Numerical models of the galactic dynamo driven by supernovae and superbubbles

Abstract

We calculate the temporal evolution and spatial structure of the large-scale magnetic field in our Galaxy, in the framework of an axisymmetric SN-driven dynamo model. We consider various parameter regimes, allowing for anisotropies in the dynamo parameters, the existence of an effective vertical escape of the field (analogous to a Galactic wind carrying field lines away from the midplane), vertical variations in the Galactic rotation curve... In the linear regime, axisymmetric (m = 0) modes are always easier to excite than bisymmetric (m = 1) modes. Amongst the former, the even (SO) mode often has the larger growth rate, while the odd (AO) mode generally oscillates more readily. Under typical conditions, the SO and AO modes have very similar properties; both grow monotonically with time at an exponential rate similar or equal to 0.45 Gyr(-1), which suggests that the Galactic magnetic field has presently reached a state close to saturation. In the absence of vertical escape, the magnetic field oscillates and only its AO component is amplified. Oscillatory behaviors are also found when the azimuthal alpha-parameter is enhanced by at least a factor of 3 or when the magnetic diffusivities are reduced by a factor > 1.7 with respect to their reference values; in both cases, the switch from monotonous to oscillatory behavior is accompanied by an increase in the growth rate. A height-dependence in the Galactic rotation velocity profoundly modifies the magnetic field morphology and is conducive to oscillatory decay. The nonlinear solutions obtained when the dynamo parameters are forced to decrease with increasing magnetic field strength are generally more spread out in space.
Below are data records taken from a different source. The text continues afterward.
-- ==== Sys2Proof/Machine/Mangle.lean ====
section
/-! DEFINITION. MANGLE: connection memory and page swaps, the walk with its words, kinds and signalling, the trunk frames of PRESS,
slip buffers (R283 to R285, R299 to R324). -/

namespace Sys2Proof.Machine

def Dev.modMangle (d : Dev) (f : MangleSt → MangleSt) : Dev := { d with mangle := f d.mangle }

/-! ### Connection memory (R50, R313, R315, R316) -/

/-- 32-bit writes dropped or halves discarded. -/
def Dev.cmDrop (d : Dev) : Dev := (d.inc MANGLE.CM_WR_DROP).raise .mangle 0 4

/-- ENTRIES of the active page. -/
def Dev.showEntries' (d : Dev) : Dev := d.wr MANGLE.ENTRIES 0 0 (d.pageEntries d.activePage).length

/-- An entry committed whole: it is judged anew; on the active page a MODE 1 entry that has changed starts anew (R304, R310, R316). -/
def Dev.cmCommit (d : Dev) (g i v : Nat) : Dev :=
  let old := d.cmemWord g i
  let d1 := d.modMangle (fun m => { m with cmem := FMap.set 0 m.cmem (g * 32768 + i) (v ^^^ 15) })
  let d2 := if g = d1.activePage then d1.modMangle (fun m => { m with
      judged := FMap.set false m.judged i false
      entrySel := if old = v then m.entrySel else FMap.set SelSt.reset m.entrySel i SelSt.reset }) else d1
  d2.showEntries'.jrnAdd 2 [g, i, v % 2 ^ 32, v / 2 ^ 32]

/-- A write of one half of an entry (R50, R313, R315). -/
def Dev.cmHalf (d : Dev) (g i : Nat) (high : Bool) (v : Nat) : Dev :=
  let active := g == d.activePage
  if (active && !d.expert .mangle 0) || (!active && d.mangle.swap.isSome) then d.cmDrop
  else
    let put := fun (x : Staging) => if high then { x with hi := some v } else { x with lo := some v }
    let (d1, x) := match d.host.staging with
      | some x => if x.page = g ∧ x.entry = i then (d, put x) else (d.cmDrop, put ⟨g, i, none, none⟩)
      | none => (d, put ⟨g, i, none, none⟩)
    match x.lo, x.hi with
    | some lo, some hi => ({ d1 with host := { d1.host with staging := none } }).cmCommit g i (lo + hi * 2 ^ 32)
    | _, _ => { d1 with host := { d1.host with staging := some x } }

/-- Misuse: an expert write to the active page while a swap is pending (R77, R315). -/
def Dev.cmMisuse (d : Dev) (g : Nat) : Option Misuse :=
  if g = d.activePage ∧ d.expert .mangle 0 ∧ d.mangle.swap.isSome then some .activePage else none

/-- CMEM_HALF_WRITE (R50). -/
def execCmemHalfWrite (page : Fin 2) (entry : Fin 32768) (high : Bool) (value : Word) (s : State) : Host.Outcome State Fault Refusal :=
  unlessMisuse (s.dev.cmMisuse page)
    (stay s (whenDev (fun d => d.writable .mangle) (fun d => d.cmHalf page entry high value.toNat)))

/-! ### Page swap (R314 to R316) -/

/-- CMD_PAGE_SWAP (R314): BUSY while a swap is pending. -/
def execCmdPageSwap (tag : Fin 4096) (s : State) : Host.Outcome State Fault Refusal :=
  unlessMisuse (argMisuse s 1 tag (fun a => a != []))
    (stay s (fun d => d.startCmd 1 tag (fun _ d =>
      if d.mangle.swap.isSome then d.complete tag .busy
      else
        let b := if d.timebase + 3277 < d.sys.nextMf ∧ d.mangle.nextWalk ≤ d.sys.nextMf then d.sys.nextMf else d.sys.nextMf + mfTicks
        (d.modMangle (fun m => { m with swap := some ⟨tag, b, false⟩ })).wr MANGLE.SWAP_PENDING 0 0 1)))

/-- The swap completes (R314). -/
def Dev.swapDone (d : Dev) (x : SwapSt) : Dev :=
  let d1 := (((d.modMangle (fun m => { m with swap := none })).wr MANGLE.SWAP_PENDING 0 0 0).wr MANGLE.COPY_BUSY 0 0 0).inc MANGLE.SWAP_COUNT
  ((d1.raise .mangle 0 0).jrnAdd 4 [d1.sys.mfNum, d1.activePage]).complete x.tag .ok [d1.activePage, x.boundary % 2 ^ 32, x.boundary / 2 ^ 32]

/-- The selectors of the page that becomes active: a MODE 1 entry that the old page also held keeps its selection (R310, R316). -/
def Dev.carrySelectors (d : Dev) (old new : Nat) : Dev :=
  let was := (d.pageEntries old).filter (fun c => c.mode == 1)
  let sel := ((d.pageEntries new).filter (fun c => c.mode == 1)).foldl
    (fun (m : FMap SelSt) c =>
      match was.find? (fun o => o.dst == c.dst && o.srcA == c.srcA && o.srcB == c.srcB) with
      | some o => FMap.set SelSt.reset m c.index (d.entrySt o.index)
      | none => m) []
  d.modMangle (fun m => { m with entrySel := sel })

/-- The swap point, at the start of a walk for a boundary at or after the swap's (R314). -/
def Dev.swapPoint (d : Dev) (walk : Nat) : Dev :=
  match d.mangle.swap with
  | some x =>
    if x.passed || walk < x.boundary then d
    else
      let old := d.activePage
      let d1 := ((d.carrySelectors old (1 - old)).wr MANGLE.ACTIVE_PAGE 0 0 (1 - old)).modMangle (fun m => { m with judged := [] })
      let d2 := d1.showEntries'
      if d2.on MANGLE.COPY_ON_SWAP then
        (d2.modMangle (fun m => { m with swap := some { x with passed := true } })).wr MANGLE.COPY_BUSY 0 0 1
      else d2.swapDone x
  | none => d

/-- The active page copied into the other (R314). -/
def Dev.copyPage (d : Dev) : Dev :=
  let body := d.mangle.cmem.filterMap (fun e => if e.1 / 32768 = d.activePage then some (e.1 % 32768, e.2) else none)
  let page := fun (g : Nat) => body.map (fun (e : Nat × Nat) => (g * 32768 + e.1, e.2))
  d.modMangle (fun m => { m with cmem := page 0 ++ page 1 })

/-- PAGE_COPY_DONE (R314): the new active page has been copied into the standby page. -/
def execPageCopyDone (s : State) : Host.Outcome State Fault Refusal :=
  stay s (fun d =>
    match d.mangle.swap with
    | some x =>
      if !x.passed then d
      else
        d.copyPage.swapDone x
    | none => d)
For the growing modes, the field amplification saturates when its intensity in the peak region reaches similar to 20 mu G, corresponding to a magnetic pressure of roughly four times the local gas pressure. The time to saturation, which depends on the seed field strength adopted, is typically of the order of a few 10 Gyr. Nonlinear mode interactions may produce long-term changes both in the even vs. odd parity and in the monotonous vs. oscillatory temporal behavior of the large-scale magnetic field.